Transcribe the data below exactly, but only from the line containing "else if pid = Pid.data0 then some .pidData0" through its final line, both included.

--------------------

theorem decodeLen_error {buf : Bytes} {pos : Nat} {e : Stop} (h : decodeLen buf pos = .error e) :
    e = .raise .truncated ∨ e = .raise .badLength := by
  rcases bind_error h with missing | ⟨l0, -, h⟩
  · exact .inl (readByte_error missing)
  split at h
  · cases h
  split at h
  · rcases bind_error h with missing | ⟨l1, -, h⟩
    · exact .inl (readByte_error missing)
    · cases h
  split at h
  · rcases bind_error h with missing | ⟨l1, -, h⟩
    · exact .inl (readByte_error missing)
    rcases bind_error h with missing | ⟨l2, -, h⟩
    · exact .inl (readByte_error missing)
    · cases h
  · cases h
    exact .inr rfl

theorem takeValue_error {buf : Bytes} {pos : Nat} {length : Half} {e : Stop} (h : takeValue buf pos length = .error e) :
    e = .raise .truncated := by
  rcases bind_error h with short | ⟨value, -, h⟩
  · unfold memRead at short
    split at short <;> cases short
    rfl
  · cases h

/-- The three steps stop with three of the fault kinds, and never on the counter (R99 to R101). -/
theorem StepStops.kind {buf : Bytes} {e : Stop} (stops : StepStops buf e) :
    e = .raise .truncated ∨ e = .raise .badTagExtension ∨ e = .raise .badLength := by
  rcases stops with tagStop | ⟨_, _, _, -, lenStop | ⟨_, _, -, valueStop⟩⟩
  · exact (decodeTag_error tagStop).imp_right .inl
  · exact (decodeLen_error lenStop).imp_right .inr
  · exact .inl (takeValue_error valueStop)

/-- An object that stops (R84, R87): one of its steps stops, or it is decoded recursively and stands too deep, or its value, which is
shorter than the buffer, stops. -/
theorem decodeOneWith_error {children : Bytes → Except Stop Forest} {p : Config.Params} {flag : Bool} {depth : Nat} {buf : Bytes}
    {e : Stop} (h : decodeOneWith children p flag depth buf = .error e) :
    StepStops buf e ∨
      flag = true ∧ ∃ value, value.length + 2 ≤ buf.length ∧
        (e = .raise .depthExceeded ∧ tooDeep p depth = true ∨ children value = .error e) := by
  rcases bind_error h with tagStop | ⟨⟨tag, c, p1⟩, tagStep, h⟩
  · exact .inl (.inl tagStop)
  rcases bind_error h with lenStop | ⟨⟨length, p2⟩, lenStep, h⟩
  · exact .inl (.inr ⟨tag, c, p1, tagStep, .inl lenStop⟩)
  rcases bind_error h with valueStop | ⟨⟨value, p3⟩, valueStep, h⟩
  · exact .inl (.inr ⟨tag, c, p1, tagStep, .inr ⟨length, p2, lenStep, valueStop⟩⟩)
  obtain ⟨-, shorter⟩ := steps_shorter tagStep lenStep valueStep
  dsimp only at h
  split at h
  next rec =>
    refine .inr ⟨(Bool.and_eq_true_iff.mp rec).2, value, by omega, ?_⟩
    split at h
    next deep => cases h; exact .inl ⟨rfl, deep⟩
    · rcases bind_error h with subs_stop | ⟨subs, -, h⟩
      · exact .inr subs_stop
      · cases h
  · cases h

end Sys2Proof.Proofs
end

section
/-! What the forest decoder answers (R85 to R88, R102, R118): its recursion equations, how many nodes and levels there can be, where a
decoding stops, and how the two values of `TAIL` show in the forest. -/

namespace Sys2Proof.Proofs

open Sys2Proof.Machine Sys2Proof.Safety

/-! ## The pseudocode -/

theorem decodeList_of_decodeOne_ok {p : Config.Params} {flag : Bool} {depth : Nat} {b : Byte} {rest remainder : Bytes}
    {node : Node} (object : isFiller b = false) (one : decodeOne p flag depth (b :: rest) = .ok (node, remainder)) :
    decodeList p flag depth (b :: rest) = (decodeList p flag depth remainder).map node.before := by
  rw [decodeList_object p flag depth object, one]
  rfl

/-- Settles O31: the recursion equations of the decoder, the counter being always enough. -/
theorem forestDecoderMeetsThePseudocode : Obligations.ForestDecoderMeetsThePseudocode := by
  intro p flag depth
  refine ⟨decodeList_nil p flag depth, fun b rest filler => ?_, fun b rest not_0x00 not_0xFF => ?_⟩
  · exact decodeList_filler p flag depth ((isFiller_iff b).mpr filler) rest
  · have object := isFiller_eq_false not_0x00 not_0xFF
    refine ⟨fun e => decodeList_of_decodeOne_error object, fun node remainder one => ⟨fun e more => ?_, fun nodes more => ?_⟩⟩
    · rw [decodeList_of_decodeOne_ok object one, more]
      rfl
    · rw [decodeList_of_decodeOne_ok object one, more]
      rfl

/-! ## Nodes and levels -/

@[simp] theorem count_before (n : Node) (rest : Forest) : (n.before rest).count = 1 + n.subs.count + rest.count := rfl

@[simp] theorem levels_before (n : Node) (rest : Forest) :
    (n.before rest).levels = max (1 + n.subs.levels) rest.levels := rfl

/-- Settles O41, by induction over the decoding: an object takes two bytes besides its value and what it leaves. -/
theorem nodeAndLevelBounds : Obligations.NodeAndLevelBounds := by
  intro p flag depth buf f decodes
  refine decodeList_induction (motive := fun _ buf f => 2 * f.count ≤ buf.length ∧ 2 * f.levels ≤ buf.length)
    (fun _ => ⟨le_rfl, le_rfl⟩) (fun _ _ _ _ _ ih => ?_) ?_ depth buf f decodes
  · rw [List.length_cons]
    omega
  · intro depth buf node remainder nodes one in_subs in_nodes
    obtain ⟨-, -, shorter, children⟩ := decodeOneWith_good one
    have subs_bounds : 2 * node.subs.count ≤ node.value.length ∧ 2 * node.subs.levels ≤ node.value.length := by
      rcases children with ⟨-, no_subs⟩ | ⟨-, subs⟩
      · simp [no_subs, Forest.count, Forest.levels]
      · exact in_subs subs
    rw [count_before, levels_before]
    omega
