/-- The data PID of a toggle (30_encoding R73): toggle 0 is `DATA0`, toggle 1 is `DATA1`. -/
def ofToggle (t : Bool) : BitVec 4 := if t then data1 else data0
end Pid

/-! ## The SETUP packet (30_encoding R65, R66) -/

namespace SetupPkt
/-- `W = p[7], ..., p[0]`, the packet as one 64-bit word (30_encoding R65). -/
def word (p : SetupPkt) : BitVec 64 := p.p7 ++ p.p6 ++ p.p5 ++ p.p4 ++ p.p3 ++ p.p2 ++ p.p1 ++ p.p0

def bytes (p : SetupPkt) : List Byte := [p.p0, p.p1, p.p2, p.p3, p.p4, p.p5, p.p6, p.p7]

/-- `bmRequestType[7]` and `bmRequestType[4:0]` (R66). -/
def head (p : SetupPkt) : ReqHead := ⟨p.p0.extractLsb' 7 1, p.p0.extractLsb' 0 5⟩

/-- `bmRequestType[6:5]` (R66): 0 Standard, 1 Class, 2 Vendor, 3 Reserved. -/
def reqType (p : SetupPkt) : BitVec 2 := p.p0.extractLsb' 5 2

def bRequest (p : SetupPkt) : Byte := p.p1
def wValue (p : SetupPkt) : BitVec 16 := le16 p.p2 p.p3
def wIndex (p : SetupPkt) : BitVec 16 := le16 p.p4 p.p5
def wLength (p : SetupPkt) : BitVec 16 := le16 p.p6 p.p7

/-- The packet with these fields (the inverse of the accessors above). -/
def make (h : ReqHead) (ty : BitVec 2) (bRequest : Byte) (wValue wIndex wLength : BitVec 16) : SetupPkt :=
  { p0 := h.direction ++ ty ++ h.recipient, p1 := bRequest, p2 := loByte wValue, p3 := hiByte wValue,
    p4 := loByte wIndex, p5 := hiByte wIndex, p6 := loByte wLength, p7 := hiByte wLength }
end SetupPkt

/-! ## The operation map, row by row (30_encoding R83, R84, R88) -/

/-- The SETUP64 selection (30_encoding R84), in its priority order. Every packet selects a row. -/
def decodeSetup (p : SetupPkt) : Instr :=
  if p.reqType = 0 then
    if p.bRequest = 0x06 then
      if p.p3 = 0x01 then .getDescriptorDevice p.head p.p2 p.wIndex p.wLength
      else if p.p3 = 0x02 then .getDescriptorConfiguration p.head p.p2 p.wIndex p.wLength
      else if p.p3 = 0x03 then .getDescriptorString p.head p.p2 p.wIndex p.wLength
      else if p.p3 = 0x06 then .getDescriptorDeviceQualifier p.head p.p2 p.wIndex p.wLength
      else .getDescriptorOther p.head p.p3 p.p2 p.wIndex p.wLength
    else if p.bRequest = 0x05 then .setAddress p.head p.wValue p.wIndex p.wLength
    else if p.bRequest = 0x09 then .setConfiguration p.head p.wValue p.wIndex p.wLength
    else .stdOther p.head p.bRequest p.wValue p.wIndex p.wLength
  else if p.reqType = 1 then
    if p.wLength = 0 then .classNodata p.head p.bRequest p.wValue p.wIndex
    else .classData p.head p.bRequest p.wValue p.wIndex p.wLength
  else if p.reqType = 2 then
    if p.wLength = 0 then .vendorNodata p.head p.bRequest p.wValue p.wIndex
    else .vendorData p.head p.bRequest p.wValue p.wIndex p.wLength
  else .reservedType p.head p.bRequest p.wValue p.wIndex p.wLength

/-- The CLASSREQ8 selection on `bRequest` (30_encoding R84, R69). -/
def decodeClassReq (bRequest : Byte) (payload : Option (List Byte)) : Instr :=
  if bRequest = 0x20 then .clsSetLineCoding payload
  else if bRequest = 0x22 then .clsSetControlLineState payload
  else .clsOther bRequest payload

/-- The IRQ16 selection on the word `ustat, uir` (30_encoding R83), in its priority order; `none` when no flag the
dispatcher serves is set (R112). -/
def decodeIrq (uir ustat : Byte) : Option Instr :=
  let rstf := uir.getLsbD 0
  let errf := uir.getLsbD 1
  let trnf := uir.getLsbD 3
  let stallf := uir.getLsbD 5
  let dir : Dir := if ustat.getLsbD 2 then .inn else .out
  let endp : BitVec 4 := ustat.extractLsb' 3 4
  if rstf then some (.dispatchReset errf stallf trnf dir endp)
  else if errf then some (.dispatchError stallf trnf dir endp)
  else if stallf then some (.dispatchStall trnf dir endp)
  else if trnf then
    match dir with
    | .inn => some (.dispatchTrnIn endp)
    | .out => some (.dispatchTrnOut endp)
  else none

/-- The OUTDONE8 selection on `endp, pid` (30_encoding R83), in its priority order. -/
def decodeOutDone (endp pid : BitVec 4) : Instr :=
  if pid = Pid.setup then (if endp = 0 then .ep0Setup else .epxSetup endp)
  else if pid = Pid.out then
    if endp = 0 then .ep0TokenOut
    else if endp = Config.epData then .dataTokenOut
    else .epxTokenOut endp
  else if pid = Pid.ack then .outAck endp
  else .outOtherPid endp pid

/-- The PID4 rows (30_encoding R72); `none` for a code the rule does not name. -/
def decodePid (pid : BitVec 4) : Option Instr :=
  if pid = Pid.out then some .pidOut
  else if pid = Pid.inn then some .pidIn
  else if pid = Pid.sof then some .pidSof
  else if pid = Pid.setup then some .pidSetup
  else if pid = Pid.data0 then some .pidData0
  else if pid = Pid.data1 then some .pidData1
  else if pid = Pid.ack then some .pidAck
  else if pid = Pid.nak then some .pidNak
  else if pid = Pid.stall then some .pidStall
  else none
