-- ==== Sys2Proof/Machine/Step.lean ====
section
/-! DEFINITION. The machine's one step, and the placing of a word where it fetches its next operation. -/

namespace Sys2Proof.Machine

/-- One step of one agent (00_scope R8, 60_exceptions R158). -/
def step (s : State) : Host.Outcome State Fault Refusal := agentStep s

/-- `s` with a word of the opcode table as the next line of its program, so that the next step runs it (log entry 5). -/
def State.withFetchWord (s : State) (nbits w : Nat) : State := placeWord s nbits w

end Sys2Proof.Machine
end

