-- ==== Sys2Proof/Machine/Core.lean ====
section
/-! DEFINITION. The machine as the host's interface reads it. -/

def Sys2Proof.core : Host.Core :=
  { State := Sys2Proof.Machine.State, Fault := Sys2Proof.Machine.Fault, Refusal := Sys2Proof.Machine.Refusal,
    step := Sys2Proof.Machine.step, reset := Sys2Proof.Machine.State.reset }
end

--------------------

▸ TASK RESULT
  else if pid = Pid.data0 then some .pidData0
  else if pid = Pid.data1 then some .pidData1
  else if pid = Pid.ack then some .pidAck
  else if pid = Pid.nak then some .pidNak
  else if pid = Pid.stall then some .pidStall
  else none
-- ==== Sys2Proof/Machine/Step.lean ====
section
/-! DEFINITION. The machine's one step, and the placing of a word where it fetches its next operation. -/

namespace Sys2Proof.Machine

/-- One step of one agent (00_scope R8, 60_exceptions R158). -/
def step (s : State) : Host.Outcome State Fault Refusal := agentStep s

/-- `s` with a word of the opcode table as the next line of its program, so that the next step runs it (log entry 5). -/
def State.withFetchWord (s : State) (nbits w : Nat) : State := placeWord s nbits w

end Sys2Proof.Machine
end

-- ==== Sys2Proof/Machine/Core.lean ====
section
/-! DEFINITION. The machine as the host's interface reads it. -/

def Sys2Proof.core : Host.Core :=
  { State := Sys2Proof.Machine.State, Fault := Sys2Proof.Machine.Fault, Refusal := Sys2Proof.Machine.Refusal,
    step := Sys2Proof.Machine.step, reset := Sys2Proof.Machine.State.reset }
end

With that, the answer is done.